Was macht er denn mit seinen Einnahmen?

In die Vergangenheit schicken, damit er noch mehr auf das "gute Blatt" setzen kann? 



> Edit: @der Michel Du kommst jetzt auf Igno, behalte dein blödes gewäsch für dich.


 Dafuq? Wenn du für sowas schon deine Ignore Liste bemühst, solltest du dir ein "ignore" Script schreiben, das könnte dir viel Arbeit sparen.



			Dieser Inhalt steht nur eingeloggten Mitgliedern zur Verfügung.


----------



## Rabowke (21. Mai 2014)

Machete nimmt sich selbst nicht ernst und Mel Gibson als Gegenspieler ist einfach grandios.

Die von dir erzählte Geschichte klingt irgendwie zu sehr nach 'urban legend'. Selbst in Mexiko würden Beamte die anwesenden Personen *ASAP *wegsperren und aufräumen. 

Ich schließe mich den anderen Usern hier an: deine Geschichte ist absolut unglaubwürdig und selbst wenn sie wahr sein sollte, ist das ganze Jahre her. Es gibt genug andere Schauspieler, die durch echten Drogenkonsum / Besitz im Knast waren und trotzdem heute wiederum erfolgreich sind.

Übrigens, niemand gibt coolere Einzeiler ab als Machete ... "Machete don't text!" *böser Blick*


----------



## Herbboy (21. Mai 2014)

Rabowke schrieb:


> Ich schließe mich den anderen Usern hier an: deine Geschichte ist absolut unglaubwürdig und selbst wenn sie wahr sein sollte, ist das ganze Jahre her. Es gibt genug andere Schauspieler, die durch echten Drogenkonsum / Besitz im Knast waren und trotzdem heute wiederum erfolgreich sind.



Ehrlich gesagt hat - wenn man die eher gegenwärtigen "Taten" anschaut - Mel Gibson das viel viel größere Arschloch aufblitzen lassen... da müsste man an sicher sogar eher wegen DEM den Film boykottieren...   

Es gibt halt bei vielen Leuten immer mal Schauspieler, die einem einfach völlig unsympathisch sind, so dass man deren Filme so gut wie nie mag. Bei einem Kumpel von mir isses zB Nicolas Cage.
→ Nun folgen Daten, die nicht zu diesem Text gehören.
-- ==== Sys2Proof/Machine/State.lean ====
section
/-! DEFINITION. The machine's state as plain data: the block's nine fields (10_state.md R20), and beside them the
model's own: the parameters of 00_scope.md R6, the requests the host has presented, the renderer's coming answers, and
the result of the latest operation. -/

namespace Sys2Proof.Machine

/-- The frame buffer's storage: (offset, byte) pairs in the canonical form `Memory.wf` of Machine/Ops.lean. -/
abbrev Memory := List Host.Cell

/-- What an offset that no pair lists reads as. DESIGN CHOICE: the source fills the buffer with unspecified pseudo-random
bytes (70_reset_and_hazards.md R225); every fill is some list of pairs, and only State.reset lists none (log 2). -/
def unlistedByte : Byte := 0x00#8

/-- Every dirty flag set. -/
def allDirty : DirtyMap := Table.fill 2048 true

/-- Every dirty flag clear. -/
def allClean : DirtyMap := Table.fill 2048 false

/-- `VideoAdapterState`, the block's one state record (10_state.md R20, rules R22 to R30). -/
structure VideoAdapterState where
  /-- 4096 bytes; cell c is bytes 2c (character) and 2c + 1 (attribute) (R22). -/
  buffer : Memory
  /-- One flag per cell (R23). -/
  dirtyCell : DirtyMap
  /-- While true every cell counts as dirty (R24). -/
  globalDirty : Bool
  /-- Whether TRAVERSE reports a cursor cell (R25). -/
  cursorVisible : Bool
  /-- Stored unmasked; masked with 0x7FF where a cell index is needed (R26, R37). -/
  cursorOffset : BitVec 16
  /-- What status reads return, after toggling bits 3 and 0 (R27). -/
  refreshToggle : Byte
  /-- Written at port 0x3B8; bit 5 is BLINK_EN (R28). -/
  modeControlRegister : Byte
  /-- The CRT index register (R29). -/
  crtAddressRegister : Byte
  /-- The 256 CRT registers (R30–R34). -/
  crtRegisterFile : CrtFile
  deriving DecidableEq, Repr

/-- The capability set of a cell (30_encoding.md R92), a member being a flag that is true. -/
structure Flags where
  underline : Bool
  highIntensity : Bool
  blink : Bool
  inverse : Bool
  deriving DecidableEq, Repr

/-- What one delivery hands the renderer (30_encoding.md R93, 43_render.md R167). -/
structure CellRecord where
  cellIndex : CellIndex
  character : Byte
  flags : Flags
  cursorCell : Option CellIndex
  deriving DecidableEq, Repr

/-- The device class of IDENTIFY: an enumeration whose other members belong to the host (42_lifecycle.md R155). -/
inductive DeviceClass where
  | video
  deriving DecidableEq, Repr

/-- The result of an operation, as its requester gets it (00_scope.md R9 `return`, `emit`; log 7). -/
inductive Response where
  /-- MEM_WRITE, IO_OUT and RESET have no result. -/
  | noResult
  /-- MEM_READ and IO_IN return one byte. -/
  | byte (value : Byte)
  /-- TRAVERSE: the records in the order they were emitted, and its Status (R165). -/
  | traversal (records : List CellRecord) (status : Status)
  /-- INSTALL: the two registrations it asks of the host (R150). -/
  | registrations (memBase : Addr) (memBytes : Nat) (portBase : Port) (portCount : Nat)
  /-- IDENTIFY: name and class (R155). -/
  | identity (name : String) (deviceClass : DeviceClass)
  deriving DecidableEq, Repr

/-- What the host presents at the block's interface (log 4). -/
inductive Request where
  /-- A transaction word, presented while no operation is in progress. -/
  | word (t : Txn)
  /-- An access of more than one byte, presented undivided (20_memory.md R59; log 10). -/
  | wide (t : Txn)
  /-- An operation presented while another is in progress, from inside the visitor or from another thread
  (60_exceptions.md R211; log 11). -/
  | overlapping (t : Txn)
  deriving DecidableEq, Repr

/-- The machine: the block, and the model's own fields. -/
structure State where
  /-- The block's state record (R20). -/
  block : VideoAdapterState
  /-- BASE_ADDR and ADDR_WIDTH; no operation writes them (log 1). -/
  params : Params
  /-- The requests not yet begun, in the host's order (20_memory.md R63; log 4). -/
  requests : List Request
  /-- The renderer's coming answers, the next one first (43_render.md R168; log 6). -/
  answers : List Status
  /-- How many answers traversals have taken so far: the number of the next free answer (log 6). -/
  answersTaken : Nat
  /-- The result of the latest operation (log 7). -/
  response : Response
  deriving DecidableEq, Repr

/-- The block raises no exception, trap or fault (60_exceptions.md R200): there is no reason to stop with one. -/
inductive Fault where
  deriving DecidableEq, Repr

/-- Why a step has no meaning. None is a hardware fault (60_exceptions.md R201). -/
inductive Refusal where
  /-- Raised by exec for an instruction this model gives no meaning. Safe: the model stops. No arm raises it. -/
  | notModelled (mnemonic : String)
  /-- Raised by the step for a transaction word that spells no operation (30_encoding.md R82, D6). Safe (log 9). -/
  | undecodable (e : DecodeError)
  /-- Raised by the step for an access wider than a byte (20_memory.md R59, D4). Safe (log 10). -/
  | wideAccess
  /-- Raised by the step for an operation presented while another is in progress (60_exceptions.md R211, D9). Unsafe for
  hosts that do not serialize: claims say nothing of their runs (log 11). -/
  | overlappingOperation
  deriving DecidableEq, Repr

/-- The block after creation and RESET. RESET gives cursorVisible, cursorOffset, globalDirty and dirtyCell (42_lifecycle.md
R151); the fields it leaves hold creation values, of which the spec gives none: DESIGN CHOICE zero (R152, R225; logs 2, 3). -/
def VideoAdapterState.reset : VideoAdapterState where
  buffer := []
  dirtyCell := allDirty
  globalDirty := true
  cursorVisible := true
  cursorOffset := 0x0000#16
  refreshToggle := 0x00#8
  modeControlRegister := 0x00#8
  crtAddressRegister := 0x00#8
  crtRegisterFile := Table.fill 256 0x00#8

/-- The machine after reset, nothing presented to it yet (logs 1, 4, 6, 7). -/
def State.reset : State where
  block := VideoAdapterState.reset
  params := Config.exampleParams
  requests := []
  answers := []
  answersTaken := 0
  response := .noResult

end Sys2Proof.Machine
end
Der stöhnt immer genervt, wenn bei nem DVD-Abend ein Cage-Film angekündigt wird...  ich selber blende private Dinge eines Beteiligten komplett aus. Selbst wenn ein Kinder"schänder" (Polanski) mit gleich 2-3 Scientology-Stars und einem unkontrollierten sexistischen Alkoholiker (Charlie Sheen) einen Film drehen würde: wenn der Film gut ist, unterhält er mich, und wenn nicht, dann eben nicht - egal was die Beteiligten irgendwann mal gemacht haben, was für nen Charakter sie haben oder wofür sie ihre Gelder verwenden.


----------



## Chemenu (21. Mai 2014)

Rabowke schrieb:


> Die von dir erzählte Geschichte klingt irgendwie zu sehr nach 'urban legend'. Selbst in Mexiko würden Beamte die anwesenden Personen *ASAP *wegsperren und aufräumen.
> 
> Ich schließe mich den anderen Usern hier an: deine Geschichte ist absolut unglaubwürdig und selbst wenn sie wahr sein sollte,


 
... fällt mir dazu nur ein Wort ein: Oscar-reif! 

Hab erst gestern wieder einen Film mit Trejo gesehen (Bad Ass). Ich mag den grimmigen, alten, vernarbten Mann als Schauspieler.^^


----------